▶ Activity:
Could every line below be written out exactly as it appears?

▶ Records provided:
-- ==== Sys2Proof/Machine/Sess.lean ====
section
/-! DEFINITION. Session images (spec/02 Layout 2-8, R52, R53): densely packed decimal, spill and fill of a bank, and
the registers of PSTATE and SESSNO. -/

namespace Sys2Proof.Machine

/-- A declet of three digits, most significant first (IEEE 754-2008; spec/02 R52). -/
def dpdEncode (a b c : Nat) : Nat :=
  let bits (d : Nat) : Nat := d % 8
  let lo (d : Nat) : Nat := d % 2
  let mid (d : Nat) : Nat := d / 2 % 4
  match decide (8 ≤ a), decide (8 ≤ b), decide (8 ≤ c) with
  | false, false, false => bits a * 128 + bits b * 16 + bits c
  | false, false, true => bits a * 128 + bits b * 16 + 8 + lo c
  | false, true, false => bits a * 128 + mid c * 32 + lo b * 16 + 10 + lo c
  | true, false, false => mid c * 256 + lo a * 128 + bits b * 16 + 12 + lo c
  | true, true, false => mid c * 256 + lo a * 128 + lo b * 16 + 14 + lo c
  | true, false, true => mid b * 256 + lo a * 128 + 32 + lo b * 16 + 14 + lo c
  | false, true, true => bits a * 128 + 64 + lo b * 16 + 14 + lo c
  | true, true, true => lo a * 128 + 96 + lo b * 16 + 14 + lo c

/-- The value 0–999 of a declet; every declet decodes (spec/02 R52). -/
def dpdDecode (x : Nat) : Nat :=
  let pq := x / 256 % 4
  let r := x / 128 % 2
  let st := x / 32 % 4
  let u := x / 16 % 2
  let wx := x / 2 % 4
  let y := x % 2
  if x / 8 % 2 = 0 then (pq * 2 + r) * 100 + (st * 2 + u) * 10 + (wx * 2 + y)
  else if wx = 0 then (pq * 2 + r) * 100 + (st * 2 + u) * 10 + (8 + y)
  else if wx = 1 then (pq * 2 + r) * 100 + (8 + u) * 10 + (st * 2 + y)
  else if wx = 2 then (8 + r) * 100 + (st * 2 + u) * 10 + (pq * 2 + y)
  else if st = 0 then (8 + r) * 100 + (8 + u) * 10 + (pq * 2 + y)
  else if st = 1 then (8 + r) * 100 + (pq * 2 + u) * 10 + (8 + y)
  else if st = 2 then (pq * 2 + r) * 100 + (8 + u) * 10 + (8 + y)
  else (8 + r) * 100 + (8 + u) * 10 + (8 + y)

/-- Digit `k` of a packed register (spec/04 Layout 4-3): the nibble above the sign. -/
def decDigit (x : BitVec 128) (k : Nat) : Nat := x.toNat / 16 ^ (k + 1) % 16

/-- The compressed 112-bit form of a decimal register (spec/02 R52). -/
def decCompress (x : BitVec 128) : Nat :=
  let sign := if x.toNat % 16 = 0xD then 2 ^ 104 else 0
  let lets := (List.range 10).map (fun k =>
    dpdEncode (decDigit x (3 * k + 2)) (decDigit x (3 * k + 1)) (decDigit x (3 * k)) * 1024 ^ k)
  sign + decDigit x 30 * 2 ^ 100 + lets.sum

/-- The packed register of a compressed form; `none` where digit 30 is no digit (spec/02 R52). -/
def decExpand (v : Nat) : Option (BitVec 128) :=
  let top := v / 2 ^ 100 % 16
  if 9 < top then none
  else
    let digits := (List.range 10).map (fun k =>
      let n := dpdDecode (v / 1024 ^ k % 1024)
      (n / 100 * 256 + n / 10 % 10 * 16 + n % 10) * 4096 ^ k)
    some (BitVec.ofNat 128 ((top * 16 ^ 30 + digits.sum) * 16 + (if v / 2 ^ 104 % 2 = 1 then 0xD else 0xC)))

/-- SSW of a bank (spec/02 Layout 2-8). -/
def Bank.ssw (b : Bank) : Nat :=
  b.fctl.toNat * 2 ^ 40 + b.fstat.toNat * 2 ^ 32 + b.dctl.toNat * 2 ^ 24 + b.dstat.toNat * 2 ^ 16 +
    bitsNat b.istat 18 16 * 2 ^ 11 + bitsNat b.istat 2 0 * 2 ^ 8 + b.p.toNat / 2

/-- The session image of a bank for session `n` (spec/02 Layout 2-8, R53). -/
def Bank.image (b : Bank) (n : BitVec 18) (live : Bool) : List Byte :=
  beBytes 8 b.ssw ++ beBytes 16 b.krr.toNat ++
    ((List.finRange 31).map (fun i => beBytes 8 ((b.g.get (i.succ)).toNat))).flatten ++
    ((List.finRange 16).map (fun i => beBytes 14 (decCompress (b.d.get i)))).flatten ++
    beBytes 4 n.toNat ++ beBytes 2 b.ast.toNat ++ beBytes 2 (b2n live) ++ beBytes 8 0

/-- The bank that an image at `a` spells; `none` where a decimal register holds no digit 30 (spec/02 R52, R53). -/
def bankFromMem (s : State) (a : Nat) (n : BitVec 18) : Option Bank :=
  let ssw := s.memNat a 8
  let ds := (List.range 16).map (fun k => decExpand (s.memNat (a + 0x110 + 14 * k) 14))
  if ds.any Option.isNone then none
  else
    let f (lo w : Nat) : Nat := ssw / 2 ^ lo % 2 ^ w
    some
      { g := Vector.ofFn (fun i => if i.val = 0 then 0 else s.dword (a + 0x18 + 8 * (i.val - 1)))
        d := Vector.ofFn (fun i => (ds.getD i.val none).getD decZero)
        p := BitVec.ofNat 8 (f 0 7 * 2)
        istat := BitVec.ofNat 64 (f 11 3 * 2 ^ 16 + f 8 3)
        dstat := BitVec.ofNat 8 (f 16 8) &&& 0x87#8
        dctl := BitVec.ofNat 8 (f 24 8) &&& 0x0F#8
        fstat := BitVec.ofNat 8 (f 32 8) &&& 0x1F#8
        fctl := BitVec.ofNat 8 (f 40 8) &&& 0x7F#8
        krr := BitVec.ofNat 128 (s.memNat (a + 8) 16)
        sess := some n
        ast := BitVec.ofNat 16 (s.memNat (a + 0x1F4) 2)
        fresh := true
        used := 0 }

/-- The store slot of a session (spec/02 R53). -/
def sessAddr (n : BitVec 18) : Nat := 0x040200000000 + 512 * n.toNat

/-- SFLAGS.LIVE of a session's image. -/
def sessLive (s : State) (n : BitVec 18) : Bool := (s.memNat (sessAddr n + 0x1F6) 2) % 2 == 1

/-- The RINGS state of the course of a tile is REPLAY (spec/14 R445). -/
def State.replaying (s : State) (t : TileId) : Bool :=
  !isKeyst t && decide (s.fld (ctl (pRings + (courseOf t).val) 0x100) 2 0 = 3)

/-- PSTATE (spec/02 Map 2-4). -/
def State.pstate (s : State) (t : TileId) : Word :=
  let x := s.tile t
  BitVec.ofNat 64 (b2n (s.replaying t) * 2 ^ 10 + b2n (isKeyst t) * 2 ^ 9 + b2n x.ticket * 2 ^ 8 + x.bank.val * 16 +
    b2n x.ie * 4 + x.lvl.code)

/-- SESSNO of a bank (spec/02 Table 2-7). -/
def Bank.sessno (b : Bank) : Word :=
  match b.sess with
  | some n => BitVec.ofNat 64 n.toNat
  | none => 0x8000000000000000#64

/-- An empty bank. -/
def Bank.empty : Bank := Bank.reset

/-- The recency number of the bank that becomes current next. -/
def nextUse (x : Tile) : Nat := 1 + (x.banks.toList.map Bank.used).foldl max 0

/-- The banks when bank `b` becomes current: which was so least recently the session mover asks (spec/02, SWS). -/
def Tile.usedNow (x : Tile) (b : Fin 16) : Vector Bank 16 := x.banks.set b { x.banks.get b with used := nextUse x }

/-- The mover puts `new` into a bank: when the bank was last current stays its own (spec/02, SWS). -/
def Tile.putBank (x : Tile) (b : Fin 16) (new : Bank) : Tile := x.modBankAt b (fun k => { new with used := k.used })

end Sys2Proof.Machine
end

▶ Task response:
-- ==== Sys2Proof/Machine/Sess.lean ====
section
/-! DEFINITION. Session images (spec/02 Layout 2-8, R52, R53): densely packed decimal, spill and fill of a bank, and
the registers of PSTATE and SESSNO. -/

namespace Sys2Proof.Machine

/-- A declet of three digits, most significant first (IEEE 754-2008; spec/02 R52). -/
def dpdEncode (a b c : Nat) : Nat :=
  let bits (d : Nat) : Nat := d % 8
  let lo (d : Nat) : Nat := d % 2
  let mid (d : Nat) : Nat := d / 2 % 4
  match decide (8 ≤ a), decide (8 ≤ b), decide (8 ≤ c) with
  | false, false, false => bits a * 128 + bits b * 16 + bits c
  | false, false, true => bits a * 128 + bits b * 16 + 8 + lo c
  | false, true, false => bits a * 128 + mid c * 32 + lo b * 16 + 10 + lo c
  | true, false, false => mid c * 256 + lo a * 128 + bits b * 16 + 12 + lo c
  | true, true, false => mid c * 256 + lo a * 128 + lo b * 16 + 14 + lo c
  | true, false, true => mid b * 256 + lo a * 128 + 32 + lo b * 16 + 14 + lo c
  | false, true, true => bits a * 128 + 64 + lo b * 16 + 14 + lo c
  | true, true, true => lo a * 128 + 96 + lo b * 16 + 14 + lo c

/-- The value 0–999 of a declet; every declet decodes (spec/02 R52). -/
def dpdDecode (x : Nat) : Nat :=
  let pq := x / 256 % 4
  let r := x / 128 % 2
  let st := x / 32 % 4
  let u := x / 16 % 2
  let wx := x / 2 % 4
  let y := x % 2
  if x / 8 % 2 = 0 then (pq * 2 + r) * 100 + (st * 2 + u) * 10 + (wx * 2 + y)
  else if wx = 0 then (pq * 2 + r) * 100 + (st * 2 + u) * 10 + (8 + y)
  else if wx = 1 then (pq * 2 + r) * 100 + (8 + u) * 10 + (st * 2 + y)
  else if wx = 2 then (8 + r) * 100 + (st * 2 + u) * 10 + (pq * 2 + y)
  else if st = 0 then (8 + r) * 100 + (8 + u) * 10 + (pq * 2 + y)
  else if st = 1 then (8 + r) * 100 + (pq * 2 + u) * 10 + (8 + y)
  else if st = 2 then (pq * 2 + r) * 100 + (8 + u) * 10 + (8 + y)
  else (8 + r) * 100 + (8 + u) * 10 + (8 + y)

/-- Digit `k` of a packed register (spec/04 Layout 4-3): the nibble above the sign. -/
def decDigit (x : BitVec 128) (k : Nat) : Nat := x.toNat / 16 ^ (k + 1) % 16

/-- The compressed 112-bit form of a decimal register (spec/02 R52). -/
def decCompress (x : BitVec 128) : Nat :=
  let sign := if x.toNat % 16 = 0xD then 2 ^ 104 else 0
  let lets := (List.range 10).map (fun k =>
    dpdEncode (decDigit x (3 * k + 2)) (decDigit x (3 * k + 1)) (decDigit x (3 * k)) * 1024 ^ k)
  sign + decDigit x 30 * 2 ^ 100 + lets.sum

/-- The packed register of a compressed form; `none` where digit 30 is no digit (spec/02 R52). -/
def decExpand (v : Nat) : Option (BitVec 128) :=
  let top := v / 2 ^ 100 % 16
  if 9 < top then none
  else
    let digits := (List.range 10).map (fun k =>
      let n := dpdDecode (v / 1024 ^ k % 1024)
      (n / 100 * 256 + n / 10 % 10 * 16 + n % 10) * 4096 ^ k)
    some (BitVec.ofNat 128 ((top * 16 ^ 30 + digits.sum) * 16 + (if v / 2 ^ 104 % 2 = 1 then 0xD else 0xC)))

/-- SSW of a bank (spec/02 Layout 2-8). -/
def Bank.ssw (b : Bank) : Nat :=
  b.fctl.toNat * 2 ^ 40 + b.fstat.toNat * 2 ^ 32 + b.dctl.toNat * 2 ^ 24 + b.dstat.toNat * 2 ^ 16 +
    bitsNat b.istat 18 16 * 2 ^ 11 + bitsNat b.istat 2 0 * 2 ^ 8 + b.p.toNat / 2

/-- The session image of a bank for session `n` (spec/02 Layout 2-8, R53). -/
def Bank.image (b : Bank) (n : BitVec 18) (live : Bool) : List Byte :=
  beBytes 8 b.ssw ++ beBytes 16 b.krr.toNat ++
    ((List.finRange 31).map (fun i => beBytes 8 ((b.g.get (i.succ)).toNat))).flatten ++
    ((List.finRange 16).map (fun i => beBytes 14 (decCompress (b.d.get i)))).flatten ++
    beBytes 4 n.toNat ++ beBytes 2 b.ast.toNat ++ beBytes 2 (b2n live) ++ beBytes 8 0

/-- The bank that an image at `a` spells; `none` where a decimal register holds no digit 30 (spec/02 R52, R53). -/
def bankFromMem (s : State) (a : Nat) (n : BitVec 18) : Option Bank :=
  let ssw := s.memNat a 8
  let ds := (List.range 16).map (fun k => decExpand (s.memNat (a + 0x110 + 14 * k) 14))
  if ds.any Option.isNone then none
  else
    let f (lo w : Nat) : Nat := ssw / 2 ^ lo % 2 ^ w
    some
      { g := Vector.ofFn (fun i => if i.val = 0 then 0 else s.dword (a + 0x18 + 8 * (i.val - 1)))
        d := Vector.ofFn (fun i => (ds.getD i.val none).getD decZero)
        p := BitVec.ofNat 8 (f 0 7 * 2)
        istat := BitVec.ofNat 64 (f 11 3 * 2 ^ 16 + f 8 3)
        dstat := BitVec.ofNat 8 (f 16 8) &&& 0x87#8
        dctl := BitVec.ofNat 8 (f 24 8) &&& 0x0F#8
        fstat := BitVec.ofNat 8 (f 32 8) &&& 0x1F#8
        fctl := BitVec.ofNat 8 (f 40 8) &&& 0x7F#8
        krr := BitVec.ofNat 128 (s.memNat (a + 8) 16)
        sess := some n
        ast := BitVec.ofNat 16 (s.memNat (a + 0x1F4) 2)
        fresh := true
        used := 0 }

/-- The store slot of a session (spec/02 R53). -/
def sessAddr (n : BitVec 18) : Nat := 0x040200000000 + 512 * n.toNat

/-- SFLAGS.LIVE of a session's image. -/
def sessLive (s : State) (n : BitVec 18) : Bool := (s.memNat (sessAddr n + 0x1F6) 2) % 2 == 1

/-- The RINGS state of the course of a tile is REPLAY (spec/14 R445). -/
def State.replaying (s : State) (t : TileId) : Bool :=
  !isKeyst t && decide (s.fld (ctl (pRings + (courseOf t).val) 0x100) 2 0 = 3)

/-- PSTATE (spec/02 Map 2-4). -/
def State.pstate (s : State) (t : TileId) : Word :=
  let x := s.tile t
  BitVec.ofNat 64 (b2n (s.replaying t) * 2 ^ 10 + b2n (isKeyst t) * 2 ^ 9 + b2n x.ticket * 2 ^ 8 + x.bank.val * 16 +
    b2n x.ie * 4 + x.lvl.code)

/-- SESSNO of a bank (spec/02 Table 2-7). -/
def Bank.sessno (b : Bank) : Word :=
  match b.sess with
  | some n => BitVec.ofNat 64 n.toNat
  | none => 0x8000000000000000#64

/-- An empty bank. -/
def Bank.empty : Bank := Bank.reset

/-- The recency number of the bank that becomes current next. -/
def nextUse (x : Tile) : Nat := 1 + (x.banks.toList.map Bank.used).foldl max 0

/-- The banks when bank `b` becomes current: which was so least recently the session mover asks (spec/02, SWS). -/
def Tile.usedNow (x : Tile) (b : Fin 16) : Vector Bank 16 := x.banks.set b { x.banks.get b with used := nextUse x }

/-- The mover puts `new` into a bank: when the bank was last current stays its own (spec/02, SWS). -/
def Tile.putBank (x : Tile) (b : Fin 16) (new : Bank) : Tile := x.modBankAt b (fun k => { new with used := k.used })

end Sys2Proof.Machine
end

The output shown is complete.